■ AIM OF THE EXERCISE ■
Nothing outside the range is wanted. Repeat exactly the lines below from the one with "atStop := some" through the one with "(.trap (s.trapRec k".

■ DATA ■
################

-- ==== Sys2Proof/Laws/Traps.lean ====
section
/-! SUPPORT. Taking an exception, said once: all that a trap leaves (R415, R416, R419, R426). -/

namespace Sys2Proof.Machine

/-- A step flag changes the partitions alone, and only by what they held. -/
theorem State.raise_of_parts (s t : State) (p flags : Nat) (h : t.parts = s.parts) :
    t.raise p flags = { t with parts := (s.raise p flags).parts } := by
  have hp : t.part p = s.part p := by simp only [State.part, h]
  unfold State.raise
  rw [hp]
  dsimp only
  by_cases hl : ((s.part p).st == StepSt.opened) = true
  · by_cases hz : (flags % 256 != 0) = true
    · simp only [hl, hz, if_true, Bool.and_self]
      simp only [State.stepSend, State.modPart, State.part, h, FMap.get_set_same, FMap.set_set]
    · simp only [hl, hz, if_true, Bool.true_and, Bool.false_eq_true, if_false]
      simp only [State.modPart, State.part, h]
  · simp only [hl, Bool.false_and, Bool.false_eq_true, if_false]
    simp only [State.modPart, State.part, h]

/-- The parts of what a trap does, for any stopped context. -/
theorem State.trap_parts (s : State) (k p : Nat) (c : Ctx) (r : QRec) (veto : Bool) (fl : Nat) (ws : List FeWait) :
    let u1 : State := { s.setCtx k c with feWaits := ws }
    let u2 := if s.queueFull then u1 else u1.log r
    let u3 := if (u2.core (k / 4)).turn == some (k % 4)
      then u2.modCore (k / 4) fun x => { x with turn := none, lastCtx := k % 4 } else u2
    let t := if veto then u3.raise p fl else u3
    t.ctx k = c ∧ (∀ j, j ≠ k → t.ctx j = s.ctx j) ∧
      t.fw.queue = (if 4096 ≤ s.fw.queue.length then s.fw.queue else s.fw.queue ++ [r]) ∧
      t.parts = (if veto then (s.raise p fl).parts else s.parts) ∧ (t.core (k / 4)).turn ≠ some (k % 4) ∧
      (∀ j, t.core j = { s.core j with turn := (t.core j).turn, lastCtx := (t.core j).lastCtx }) ∧
      t = { s with ctxs := t.ctxs, fw := t.fw, parts := t.parts, cores := t.cores, feWaits := t.feWaits } := by
  intro u1 u2 u3 t
  obtain ⟨F, e2, q2⟩ : ∃ F : Firmware, u2 = { s with ctxs := s.ctxs.set k c, feWaits := ws, fw := F } ∧
      F.queue = if 4096 ≤ s.fw.queue.length then s.fw.queue else s.fw.queue ++ [r] := by
    by_cases hf : 4096 ≤ s.fw.queue.length
    · exact ⟨s.fw, by simp only [u2, State.queueFull, hf, decide_true, if_true]; rfl, (if_pos hf).symm⟩
    · refine ⟨{ s.fw with queue := s.fw.queue ++ [r] }, ?_, (if_neg hf).symm⟩
      have e : u1.fw = s.fw := rfl
      simp only [u2, State.queueFull, hf, decide_false, Bool.false_eq_true, if_false, State.log, State.modFw, e]
      rfl
  clear_value u2
  subst e2
  obtain ⟨m, e3, ht, hm⟩ : ∃ m : FMap Core, u3 = { s with ctxs := s.ctxs.set k c, feWaits := ws, fw := F, cores := m } ∧
      ((m.get (k / 4) Core.reset).turn ≠ some (k % 4)) ∧
      ∀ j, m.get j Core.reset = { s.core j with turn := (m.get j Core.reset).turn, lastCtx := (m.get j Core.reset).lastCtx } := by
    by_cases ht : ((s.core (k / 4)).turn == some (k % 4)) = true
    · refine ⟨s.cores.set (k / 4) { s.core (k / 4) with turn := none, lastCtx := k % 4 }, if_pos ht, by simp, fun j => ?_⟩
      by_cases hj : j = k / 4
      · subst hj; simp
      · rw [FMap.get_set_other _ _ _ _ _ hj]; rfl
    · exact ⟨s.cores, if_neg ht, by simpa [State.core] using ht, fun j => rfl⟩
  clear_value u3
  subst e3
  have e4 : t = { s with ctxs := s.ctxs.set k c, feWaits := ws, fw := F, cores := m
                         parts := if veto then (s.raise p fl).parts else s.parts } := by
    cases veto
    · rfl
    · exact State.raise_of_parts s _ p fl rfl
  rw [e4]
  exact ⟨by simp [State.ctx], fun j hj => by simp [State.ctx, FMap.get_set_other _ _ _ _ _ hj], q2, rfl, ht, hm, rfl⟩

/-- All that taking a trap does. -/
theorem State.takeTrap_taken (s : State) (k : Nat) (x : TrapInfo) : TrapTaken s (s.takeTrap k x) k x := by
  have hr : trapRecord s k x = s.trapRec k x := by
    simp only [trapRecord, State.trapRec, Ctx.partn, Ctx.vfn]
    congr 1
    simp
  have ho : ∀ e : Pend, s.shadowOff k e =
      if (s.ctx k).group = none then e.due - (s.core (k / 4)).cycle else s.shadowOff k e := by
    intro e
    split
    · rename_i h; simp only [State.shadowOff, h]
    · rfl
  have hs : s.toShadow k = { s.ctx k with
      shadow := (s.ctx k).shadow ++ (s.ctx k).pend.map fun e =>
        ⟨if (s.ctx k).group = none then e.due - (s.core (k / 4)).cycle else s.shadowOff k e, e.dest, e.flags⟩
      pend := []
      rem := max (s.ctx k).rem ((s.ctx k).earliest - s.tickOf k) } := by
    simp only [State.toShadow, ← ho]
  obtain ⟨h1, h2, h3, h4, h5, h6, h7⟩ := State.trap_parts s k (s.ctx k).partn
    { s.toShadow k with
      phase := .stopped, npc := none, trap := some (s.trapRec k x), queued := s.queueFull, forwarded := false, blocked := false
      bankWant := none, stepWait := none, waitStep := none, xl := []
      atStop := some ((s.part (s.ctx k).partn).vopen, (s.part (s.ctx k).partn).vgt.toNat) }
    (.trap (s.trapRec k x)) ((s.part (s.ctx k).partn).st == .opened && x.cause != 27 && x.cause != 28) (if x.cause == 15 then flagFT ||| flagCR else flagFT)
    (s.feWaits.filter fun w => w.ctx != k)
  have hm := congrArg State.mem h7
  have ht := congrArg State.tiles h7
  exact ⟨by rw [hr]; exact h1.trans (by rw [hs]; rfl), h2, by rw [hr]; exact h3, h4.trans (by simp [and_assoc, flagFT, flagCR]), h5, h6, hm, ht, h7⟩
end Sys2Proof.Machine
end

################

■ RESULT OF THIS TASK ■
      atStop := some ((s.part (s.ctx k).partn).vopen, (s.part (s.ctx k).partn).vgt.toNat) }
    (.trap (s.trapRec k x)) ((s.part (s.ctx k).partn).st == .opened && x.cause != 27 && x.cause != 28) (if x.cause == 15 then flagFT ||| flagCR else flagFT)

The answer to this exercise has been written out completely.